-- ==== Sys2Proof/Machine/Net.lean ====
section
/-!
DEFINITION. The network on chip (13_network.md): where endpoints sit, how a request is issued, how a router forwards one
flit, and how a target sends its response.
-/

namespace Sys2Proof.Machine

/-! ### Endpoints and addresses -/

/-- Router (x, y, z) as a number: 120·z + 12·y + x. The router of sector s is 120 + s (R255). -/
def routerAt (x y z : Nat) : Nat := 120 * z + 12 * y + x

/-- The router of an initiator (Table 13.1). -/
def initiatorRouter (id : Nat) : Nat :=
  if id < 240 then 120 + id
  else if 0x100 ≤ id ∧ id < 0x1F0 then 120 + (id - 0x100)
  else if 0x200 ≤ id ∧ id < 0x204 then routerAt (4 + (id - 0x200)) 9 0
  else if id = 0x205 then routerAt 11 9 0
  else if id = 0x206 then routerAt 11 8 0
  else routerAt 0 9 0

/-- The router of the steward RAM and of the snoop hub. -/
def hubRouter : Nat := routerAt 5 8 0

/-- The regions of the physical address map (Table 1.7). -/
inductive Region where
  | dies (c : Nat) | bank (b : Nat) | tram (s : Nat) | sram | regs | uwin (s : Nat) | none
  deriving DecidableEq, Repr

/-- The region of an address (R15, R16). -/
def regionOf (a : Nat) : Region :=
  if a < 0x400000000 then .dies (a / 256 % 16)
  else if a < 0x403C00000 then .bank ((a - 0x400000000) / 0x8000)
  else if 0x500000000 ≤ a ∧ a < 0x500F00000 then .tram ((a - 0x500000000) / 0x10000)
  else if 0x600000000 ≤ a ∧ a < 0x600400000 then .sram
  else if 0x700000000 ≤ a ∧ a < 0x7005F0000 then .regs
  else if 0x800000000 ≤ a ∧ a < 0x80F000000 then .uwin ((a - 0x800000000) / 0x100000)
  else .none

/-- The router of memory controller c. -/
def controllerRouter (c : Nat) : Nat := routerAt (1 + 3 * (c % 4)) (1 + 2 * (c / 4)) 0

/-- The sector a lane lands in, as the base-die router under it. -/
def underLanding (n : Nat) : Nat := (if n < 132 then n else n + 96) % 120

/-- The router of the target of an address (R256). -/
def targetRouter (a : Nat) : Nat :=
  match regionOf a with
  | .dies c => controllerRouter c
  | .bank b => 120 + b / 8
  | .tram s => 120 + s
  | .sram => hubRouter
  | .uwin s => 120 + s
  | .none => routerAt 0 9 0
  | .regs =>
    let o := a - 0x700000000
    if 0x200000 ≤ o ∧ o < 0x440000 ∧ o % 0x10000 < 0x5000 then underLanding (4 * ((o - 0x200000) / 0x10000))
    else if 0x500000 ≤ o then 120 + (o - 0x500000) / 0x1000
    else routerAt 0 9 0

/-- The management class (R257). -/
def management (r : NocReq) : Bool := r.src == 0x204 || regionOf r.addr == .regs

/-- The virtual channel of a request, and of its response on RSP: VC0 for a line write, which DAT carries on VC0 (Table 13.2). -/
def requestVc (r : NocReq) : Nat := if r.op = 2 then 0 else (management r).toNat

/-! ### Flits (Table 13.3) -/

/-- Bits of a router in DSTX, DSTY and DSTZ from bit 144 on. -/
def routerBits (d : Nat) : Nat := 2 ^ 144 * (d % 12) + 2 ^ 148 * (d / 12 % 10) + 2 ^ 152 * (d / 120 % 4)

/-- The REQ flit of a request bound for a router; reserved bits are 0. -/
def reqBits (r : NocReq) (dst : Nat) : Nat :=
  r.op % 16 + 2 ^ 4 * (r.size % 8) + 2 ^ 7 * r.peek.toNat + 2 ^ 8 * (r.src % 1024) + 2 ^ 18 * (r.tag % 256) + 2 ^ 26 * (r.key % 64) +
    2 ^ 32 * (r.addr % 2 ^ 48) + 2 ^ 80 * (r.data % 2 ^ 64) + routerBits dst + 2 ^ 154 * r.ln.toNat

/-- The request that a REQ flit carries. -/
def reqOf (x : Nat) : NocReq :=
  { op := nbits x 3 0, size := nbits x 6 4, src := nbits x 17 8, tag := nbits x 25 18, key := nbits x 31 26, addr := nbits x 79 32,
    data := nbits x 143 80, peek := x.testBit 7, ln := x.testBit 154 }

/-- The router that a REQ flit names. -/
def reqDst (x : Nat) : Nat := routerAt (nbits x 147 144) (nbits x 151 148) (nbits x 153 152)

/-- A request as the flit that carries it: on DAT, with the line and the REQ flit in HDR, for a line write, else on REQ. -/
def Flit.ofReq (r : NocReq) (dst : Nat) : Flit :=
  if r.op = 2 then .dat (BitVec.ofNat 1024 (r.data % 2 ^ 512 + 2 ^ 512 * reqBits { r with data := 0 } dst)) 0
  else .req (BitVec.ofNat 160 (reqBits r dst))

/-- DST, TAG, LN and STATUS of a response, as RSP and the sideband of DAT hold them. -/
def rspHead (id tag : Nat) (ln : Bool) (status : Nat) : Nat := id % 1024 + 2 ^ 10 * (tag % 256) + 2 ^ 18 * ln.toNat + 2 ^ 19 * (status % 4)

/-- A response as its flit: on DAT for a line or a line pair, whose second line H1V announces, else on RSP. -/
def Flit.ofRsp (dat pair : Bool) (id tag : Nat) (ln : Bool) (status data : Nat) : Flit :=
  let h := rspHead id tag ln status
  if dat then .dat (BitVec.ofNat 1024 data) (BitVec.ofNat 64 (h + 2 ^ 21 * pair.toNat + 2 ^ 22))
  else .rsp (BitVec.ofNat 96 (h + 2 ^ 21 * (data % 2 ^ 66)))

/-- The request that a flit carries, if it carries one; KIND tells a line write from read data. -/
def Flit.request : Flit → Option NocReq
  | .req b => some (reqOf b.toNat)
  | .dat b side => if side.getLsbD 22 then none else some { reqOf (b.toNat / 2 ^ 512 % 2 ^ 160) with data := b.toNat % 2 ^ 512 }
  | _ => none

/-- What a response tells its initiator. -/
structure NocRsp where
  id : Nat
  tag : Nat
  ln : Bool
  status : Nat
  data : Nat
  deriving DecidableEq, Repr

/-- The response that a flit carries, if it carries one; data that H1V does not announce is not read. -/
def Flit.response : Flit → Option NocRsp
  | .rsp b => some ⟨nbits b.toNat 9 0, nbits b.toNat 17 10, b.getLsbD 18, nbits b.toNat 20 19, nbits b.toNat 86 21⟩
  | .dat b side =>
    if side.getLsbD 22 then
      some ⟨nbits side.toNat 9 0, nbits side.toNat 17 10, side.getLsbD 18, nbits side.toNat 20 19,
        b.toNat % 2 ^ (if side.getLsbD 21 then 1024 else 512)⟩
    else none
  | _ => none

/-- The router a flit is bound for: a request names it, a response goes to the router of its initiator (R256). -/
def Flit.dst (f : Flit) : Nat :=
  match f with
  | .req b => reqDst b.toNat
  | .snp _ d => d
  | .rsp b => initiatorRouter (nbits b.toNat 9 0)
  | .dat b side => if side.getLsbD 22 then initiatorRouter (nbits side.toNat 9 0) else reqDst (b.toNat / 2 ^ 512)

/-! ### Queues -/

/-- Flits a queue holds (Table 13.2): networks 0 REQ, 1 RSP, 2 DAT, 3 SNP. -/
def queueDepth (net : Nat) : Nat := if net = 2 then 2 else 4

/-- Port 0 is local, 1 to 6 are +X −X +Y −Y +Z −Z, 7 is the ejection queue. -/
def queueKey (r net port vc : Nat) : Nat := ((r * 4 + net) * 8 + port) * 2 + vc

def State.queue (s : State) (r net port vc : Nat) : List Flit := tget (fun _ => []) s.netq (queueKey r net port vc)

def State.setQueue (s : State) (r net port vc : Nat) (q : List Flit) : State :=
  { s with netq := tset (fun _ => []) s.netq (queueKey r net port vc) q }

/-- A flit of an endpoint waits to enter the injection queue of its router. -/
def injectFlit (s : State) (r net vc : Nat) (f : Flit) : State :=
  { s with inject := tset (fun _ => []) s.inject r (tget (fun _ => []) s.inject r ++ [(net, vc, f)]) }

/-- The network runs: the device is on, and neither a debug halt nor a low-power state stops it. -/
def State.nocRuns (s : State) : Bool := (s.phase == .run || s.phase == .start) && !s.dbgHalt && !s.clk.hang

/-- T_o for a request issued now (R265). -/
def issueTimeout (s : State) : Nat := max 1024 (s.getF Reg.NOC_TMO_TMO)

/-! ### Arrival at a memory controller -/

/-- The place of an input port in the rotating priority of a controller's scheduler; it stands past port 6 after reset. -/
def portRank (s : State) (r port : Nat) : Nat := (port + 6 - tget (fun _ => 6) s.memPtr r) % 7

/-- A request put behind those that the controller is to perform before it: in front of requests of its own MEM cycle that the
scheduler places after it, otherwise last. -/
def placeArrival (s : State) (x : MemArrival) : List MemArrival → List MemArrival
  | [] => [x]
  | y :: ys =>
    if y.router = x.router ∧ y.cycle = x.cycle ∧ portRank s x.router x.port < portRank s x.router y.port then x :: y :: ys
    else y :: placeArrival s x ys

/-- A request to a memory controller reaches the ejection queue of its router (R289): the order in which the controller performs
the requests to one line is settled here. The requests of one MEM cycle come over different networks. -/
def memArrive (s : State) (r net vc port : Nat) (q : NocReq) : State :=
  let mine := s.memq.filter (fun y => y.router == r)
  let last := match mine.getLast? with | some y => y.cycle | none => 0
  let may := s.cyc.arrived.contains r && !(mine.any (fun y => y.cycle == last && y.net == net)) && !mine.isEmpty
  let (n, s1) := if may then s.draw else (0, s)
  let cycle := if may && Config.sameMemCycle n then last else last + 1
  let x : MemArrival :=
    { router := r, net := net, vc := vc, line := q.addr / 64, lines := if q.size = 5 then 2 else 1, port := port, cycle := cycle }
  { s1 with memq := placeArrival s1 x s1.memq, cyc := { s1.cyc with arrived := s1.cyc.arrived ++ [r] } }

/-- The flit that an ejection queue has just taken, if it is a request to a memory controller, arrives there. -/
def ejectArrive (s : State) (r net vc port : Nat) (f : Option Flit) : State :=
  match f.bind Flit.request with
  | some q =>
    match regionOf q.addr with
    | .dies _ => memArrive s r net vc port q
    | _ => s
  | none => s

/-- The request at the head of a queue, where it waits at a memory controller. -/
def memWaits (s : State) (r net vc : Nat) : Option MemArrival :=
  s.memq.find? (fun y => y.router == r && y.net == net && y.vc == vc)

/-- The controller may perform the request at the head of a queue: none that shares a line with it is to be performed before it. -/
def memTurn (s : State) (r net vc : Nat) : Bool :=
  match memWaits s r net vc with
  | none => true
  | some x =>
    !((s.memq.takeWhile (fun y => y != x)).any (fun y =>
      y.router == r && decide (y.line < x.line + x.lines) && decide (x.line < y.line + y.lines)))

/-- The request at the head of a queue has been chosen: it waits no more. -/
def memChosen (s : State) (r net vc : Nat) : State :=
  match memWaits s r net vc with
  | none => s
  | some x => { s with memq := s.memq.erase x, memPtr := tset (fun _ => 6) s.memPtr r x.port }

/-! ### Injection -/

/-- A flit enters its queue; with a request its timer starts (R265). One that enters the ejection queue comes by the local port. -/
def enterQueue (s : State) (r net port vc : Nat) (f : Flit) : State :=
  let s0 := s.setQueue r net port vc (s.queue r net port vc ++ [f])
  let s1 := if port = 7 then ejectArrive s0 r net vc 0 (some f) else s0
  match f.request with
  | some q => { s1 with outst := s1.outst.map (fun o =>
      if o.id == q.src && o.ln == q.ln && o.tag == q.tag then { o with tmo := some (issueTimeout s) } else o) }
  | none => s1

/-- The requests an initiator may have outstanding (Table 13.1). -/
def maxOut (id : Nat) (ln : Bool) : Nat :=
  if id < 240 then (if ln then 32 else 16) else if 0x100 ≤ id ∧ id < 0x1F0 then 8 else if id = 0x204 then 1 else 64

/-- The address that a REQ flit carries, in 48 bits: one beyond them lies in no range, as the highest one does (R16; DESIGN CHOICE, log
137). -/
def flitAddr (a : Nat) : Nat := if a < 2 ^ 48 then a else 2 ^ 48 - 1

/-- The interface of an initiator sends a request on: it is not fenced, the NOC cycle is open for injection (R435), and no more requests than the initiator may have outstanding have
been issued (R256, R274). -/
def mayEnter (s : State) (f : Flit) : Bool :=
  match f.request with
  | some q =>
    !s.fencing && s.gateOpen 6 && decide ((s.outst.filter (fun o => o.id == q.src && o.ln == q.ln && o.tmo.isSome)).length < maxOut q.src q.ln)
  | none => true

━━━━━━

● TASK STATEMENT: What this exercise asks for is every line of the data above with the word "requests".

● WRITTEN ANSWER:
/-- A request put behind those that the controller is to perform before it: in front of requests of its own MEM cycle that the
the requests to one line is settled here. The requests of one MEM cycle come over different networks. -/
/-- The requests an initiator may have outstanding (Table 13.1). -/
/-- The interface of an initiator sends a request on: it is not fenced, the NOC cycle is open for injection (R435), and no more requests than the initiator may have outstanding have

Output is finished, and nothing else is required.